Data records
----

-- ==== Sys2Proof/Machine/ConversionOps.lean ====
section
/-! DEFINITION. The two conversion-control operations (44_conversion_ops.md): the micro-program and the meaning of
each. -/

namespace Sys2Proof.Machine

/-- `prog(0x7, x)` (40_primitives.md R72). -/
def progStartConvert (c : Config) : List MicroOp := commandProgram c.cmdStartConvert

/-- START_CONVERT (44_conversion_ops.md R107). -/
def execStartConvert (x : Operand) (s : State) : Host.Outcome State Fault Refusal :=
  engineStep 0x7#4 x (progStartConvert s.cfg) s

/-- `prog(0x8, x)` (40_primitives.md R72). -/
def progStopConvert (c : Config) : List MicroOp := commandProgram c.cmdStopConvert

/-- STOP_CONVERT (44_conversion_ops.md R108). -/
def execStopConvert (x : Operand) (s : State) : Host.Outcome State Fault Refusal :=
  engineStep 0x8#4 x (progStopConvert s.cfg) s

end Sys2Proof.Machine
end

----

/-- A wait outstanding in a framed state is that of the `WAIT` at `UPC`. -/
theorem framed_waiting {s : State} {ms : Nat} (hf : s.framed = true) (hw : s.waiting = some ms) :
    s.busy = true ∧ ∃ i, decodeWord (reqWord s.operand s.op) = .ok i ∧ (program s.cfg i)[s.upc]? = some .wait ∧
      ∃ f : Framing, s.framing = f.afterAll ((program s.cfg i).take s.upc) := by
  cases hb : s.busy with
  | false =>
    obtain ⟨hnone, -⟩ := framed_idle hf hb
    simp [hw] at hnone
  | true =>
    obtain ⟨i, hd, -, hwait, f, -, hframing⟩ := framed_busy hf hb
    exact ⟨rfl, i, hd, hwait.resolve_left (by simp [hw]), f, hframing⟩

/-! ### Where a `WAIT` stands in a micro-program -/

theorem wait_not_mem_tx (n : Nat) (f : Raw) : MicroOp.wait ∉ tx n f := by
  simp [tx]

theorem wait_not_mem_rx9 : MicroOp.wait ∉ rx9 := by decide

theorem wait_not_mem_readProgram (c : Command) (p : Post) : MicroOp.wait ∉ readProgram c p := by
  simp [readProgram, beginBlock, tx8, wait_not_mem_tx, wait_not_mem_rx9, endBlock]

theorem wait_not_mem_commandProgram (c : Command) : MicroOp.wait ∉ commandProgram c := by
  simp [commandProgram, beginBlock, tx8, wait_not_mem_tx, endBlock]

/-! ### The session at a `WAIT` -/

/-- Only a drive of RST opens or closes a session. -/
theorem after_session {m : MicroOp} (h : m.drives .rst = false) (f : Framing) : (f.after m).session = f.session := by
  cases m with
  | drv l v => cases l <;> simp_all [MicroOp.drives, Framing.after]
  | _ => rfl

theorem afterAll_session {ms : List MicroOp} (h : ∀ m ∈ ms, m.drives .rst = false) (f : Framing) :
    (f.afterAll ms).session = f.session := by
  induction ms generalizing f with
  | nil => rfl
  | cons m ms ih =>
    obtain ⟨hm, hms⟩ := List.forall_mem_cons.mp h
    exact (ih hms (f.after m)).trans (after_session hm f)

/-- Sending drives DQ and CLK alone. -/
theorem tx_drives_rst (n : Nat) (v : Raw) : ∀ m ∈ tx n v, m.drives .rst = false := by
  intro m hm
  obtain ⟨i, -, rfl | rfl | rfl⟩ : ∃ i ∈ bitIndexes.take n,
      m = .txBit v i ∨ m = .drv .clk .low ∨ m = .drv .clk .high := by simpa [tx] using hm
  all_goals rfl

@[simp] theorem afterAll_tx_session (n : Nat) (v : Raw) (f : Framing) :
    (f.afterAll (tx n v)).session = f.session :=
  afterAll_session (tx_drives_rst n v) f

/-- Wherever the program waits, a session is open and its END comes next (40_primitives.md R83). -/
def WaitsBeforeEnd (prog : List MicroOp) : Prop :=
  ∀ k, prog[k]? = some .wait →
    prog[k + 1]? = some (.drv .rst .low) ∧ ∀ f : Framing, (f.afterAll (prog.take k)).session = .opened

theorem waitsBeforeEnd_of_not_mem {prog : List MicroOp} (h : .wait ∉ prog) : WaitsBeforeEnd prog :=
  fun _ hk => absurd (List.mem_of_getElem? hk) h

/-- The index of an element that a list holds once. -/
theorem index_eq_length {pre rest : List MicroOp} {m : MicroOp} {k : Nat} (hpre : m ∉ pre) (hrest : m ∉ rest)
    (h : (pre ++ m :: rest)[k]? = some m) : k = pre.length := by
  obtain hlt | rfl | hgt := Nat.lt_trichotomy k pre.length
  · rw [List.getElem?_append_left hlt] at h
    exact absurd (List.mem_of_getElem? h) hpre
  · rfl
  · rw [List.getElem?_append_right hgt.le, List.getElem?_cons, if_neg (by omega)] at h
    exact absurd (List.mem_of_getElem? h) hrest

----

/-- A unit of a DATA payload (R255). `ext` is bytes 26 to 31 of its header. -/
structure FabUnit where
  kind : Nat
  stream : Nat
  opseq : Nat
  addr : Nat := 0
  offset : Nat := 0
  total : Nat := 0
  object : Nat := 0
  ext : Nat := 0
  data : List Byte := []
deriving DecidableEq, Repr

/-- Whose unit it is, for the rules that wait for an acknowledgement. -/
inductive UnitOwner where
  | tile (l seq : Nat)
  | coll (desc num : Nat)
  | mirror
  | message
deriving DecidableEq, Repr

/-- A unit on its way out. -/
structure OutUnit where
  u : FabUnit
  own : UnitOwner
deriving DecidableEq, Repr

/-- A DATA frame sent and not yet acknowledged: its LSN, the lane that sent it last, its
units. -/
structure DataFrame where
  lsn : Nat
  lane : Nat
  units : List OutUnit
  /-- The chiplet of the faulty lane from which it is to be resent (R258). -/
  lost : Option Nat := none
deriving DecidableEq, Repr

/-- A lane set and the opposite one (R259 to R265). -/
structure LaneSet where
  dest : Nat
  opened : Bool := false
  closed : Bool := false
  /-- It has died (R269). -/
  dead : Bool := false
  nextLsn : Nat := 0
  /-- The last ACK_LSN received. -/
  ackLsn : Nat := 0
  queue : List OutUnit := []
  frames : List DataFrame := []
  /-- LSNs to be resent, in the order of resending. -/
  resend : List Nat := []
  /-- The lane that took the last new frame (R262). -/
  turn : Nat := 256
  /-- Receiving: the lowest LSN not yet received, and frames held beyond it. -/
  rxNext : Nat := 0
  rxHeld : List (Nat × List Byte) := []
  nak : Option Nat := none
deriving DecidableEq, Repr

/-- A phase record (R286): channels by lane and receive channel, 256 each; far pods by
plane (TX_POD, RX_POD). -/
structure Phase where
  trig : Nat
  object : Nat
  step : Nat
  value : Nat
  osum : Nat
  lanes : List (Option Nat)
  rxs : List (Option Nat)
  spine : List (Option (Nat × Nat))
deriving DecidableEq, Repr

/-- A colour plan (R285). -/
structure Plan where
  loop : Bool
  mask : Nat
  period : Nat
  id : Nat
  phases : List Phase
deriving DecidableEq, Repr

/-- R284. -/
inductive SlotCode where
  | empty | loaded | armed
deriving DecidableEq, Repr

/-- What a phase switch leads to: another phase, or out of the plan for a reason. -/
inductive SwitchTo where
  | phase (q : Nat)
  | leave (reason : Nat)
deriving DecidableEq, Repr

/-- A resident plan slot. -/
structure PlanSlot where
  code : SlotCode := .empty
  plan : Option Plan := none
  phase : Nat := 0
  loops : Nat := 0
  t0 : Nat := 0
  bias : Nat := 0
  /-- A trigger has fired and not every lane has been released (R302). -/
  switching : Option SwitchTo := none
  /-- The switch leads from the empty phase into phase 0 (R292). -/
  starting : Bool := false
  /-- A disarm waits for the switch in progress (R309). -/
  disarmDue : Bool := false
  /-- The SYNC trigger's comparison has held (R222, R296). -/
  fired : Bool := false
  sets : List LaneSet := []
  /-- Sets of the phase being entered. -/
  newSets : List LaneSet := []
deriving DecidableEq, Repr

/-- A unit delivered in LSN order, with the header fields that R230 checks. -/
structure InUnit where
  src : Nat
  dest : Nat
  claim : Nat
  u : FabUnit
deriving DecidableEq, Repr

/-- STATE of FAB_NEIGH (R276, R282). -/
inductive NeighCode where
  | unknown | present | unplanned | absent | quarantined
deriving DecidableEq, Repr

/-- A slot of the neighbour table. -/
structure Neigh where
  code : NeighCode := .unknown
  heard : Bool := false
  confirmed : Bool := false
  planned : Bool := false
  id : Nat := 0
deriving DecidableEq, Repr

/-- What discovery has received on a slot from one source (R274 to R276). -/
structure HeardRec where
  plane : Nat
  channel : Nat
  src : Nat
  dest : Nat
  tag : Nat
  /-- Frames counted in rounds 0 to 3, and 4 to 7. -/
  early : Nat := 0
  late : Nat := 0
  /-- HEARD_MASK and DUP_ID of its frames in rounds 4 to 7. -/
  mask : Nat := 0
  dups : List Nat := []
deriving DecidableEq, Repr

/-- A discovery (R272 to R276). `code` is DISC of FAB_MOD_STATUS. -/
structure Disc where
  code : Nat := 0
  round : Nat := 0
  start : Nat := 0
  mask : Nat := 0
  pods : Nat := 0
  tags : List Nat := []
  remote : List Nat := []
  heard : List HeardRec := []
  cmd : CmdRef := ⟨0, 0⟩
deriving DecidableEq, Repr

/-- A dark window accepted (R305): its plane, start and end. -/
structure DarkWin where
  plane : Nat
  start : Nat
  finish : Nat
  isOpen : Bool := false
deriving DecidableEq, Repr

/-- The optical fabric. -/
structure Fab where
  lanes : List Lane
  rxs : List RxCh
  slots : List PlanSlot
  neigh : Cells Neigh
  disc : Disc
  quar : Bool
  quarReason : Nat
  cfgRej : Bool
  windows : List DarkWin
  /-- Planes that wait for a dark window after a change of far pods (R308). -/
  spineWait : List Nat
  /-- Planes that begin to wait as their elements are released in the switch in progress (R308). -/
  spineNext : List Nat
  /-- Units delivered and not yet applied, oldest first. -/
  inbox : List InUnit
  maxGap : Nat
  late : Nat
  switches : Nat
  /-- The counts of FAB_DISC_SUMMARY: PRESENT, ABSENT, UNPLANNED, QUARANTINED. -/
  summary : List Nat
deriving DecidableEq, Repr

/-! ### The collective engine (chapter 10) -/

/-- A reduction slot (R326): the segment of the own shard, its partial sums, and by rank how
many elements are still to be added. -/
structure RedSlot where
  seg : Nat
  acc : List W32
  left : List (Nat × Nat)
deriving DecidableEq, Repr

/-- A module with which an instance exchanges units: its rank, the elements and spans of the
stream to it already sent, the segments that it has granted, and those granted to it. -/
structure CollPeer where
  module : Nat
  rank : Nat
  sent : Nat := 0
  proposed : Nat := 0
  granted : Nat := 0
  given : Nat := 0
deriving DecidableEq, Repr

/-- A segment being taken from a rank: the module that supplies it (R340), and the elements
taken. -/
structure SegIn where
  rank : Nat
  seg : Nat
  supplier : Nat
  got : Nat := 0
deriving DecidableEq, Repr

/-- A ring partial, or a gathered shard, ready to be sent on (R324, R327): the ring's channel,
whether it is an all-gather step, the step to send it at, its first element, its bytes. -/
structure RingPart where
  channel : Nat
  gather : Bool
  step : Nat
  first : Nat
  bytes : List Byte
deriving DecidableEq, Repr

----

How to complete this task » The lines to return are those in the records above that hold the word "some".

Answer »
theorem framed_waiting {s : State} {ms : Nat} (hf : s.framed = true) (hw : s.waiting = some ms) :
    s.busy = true ∧ ∃ i, decodeWord (reqWord s.operand s.op) = .ok i ∧ (program s.cfg i)[s.upc]? = some .wait ∧
  ∀ k, prog[k]? = some .wait →
    prog[k + 1]? = some (.drv .rst .low) ∧ ∀ f : Framing, (f.afterAll (prog.take k)).session = .opened
    (h : (pre ++ m :: rest)[k]? = some m) : k = pre.length := by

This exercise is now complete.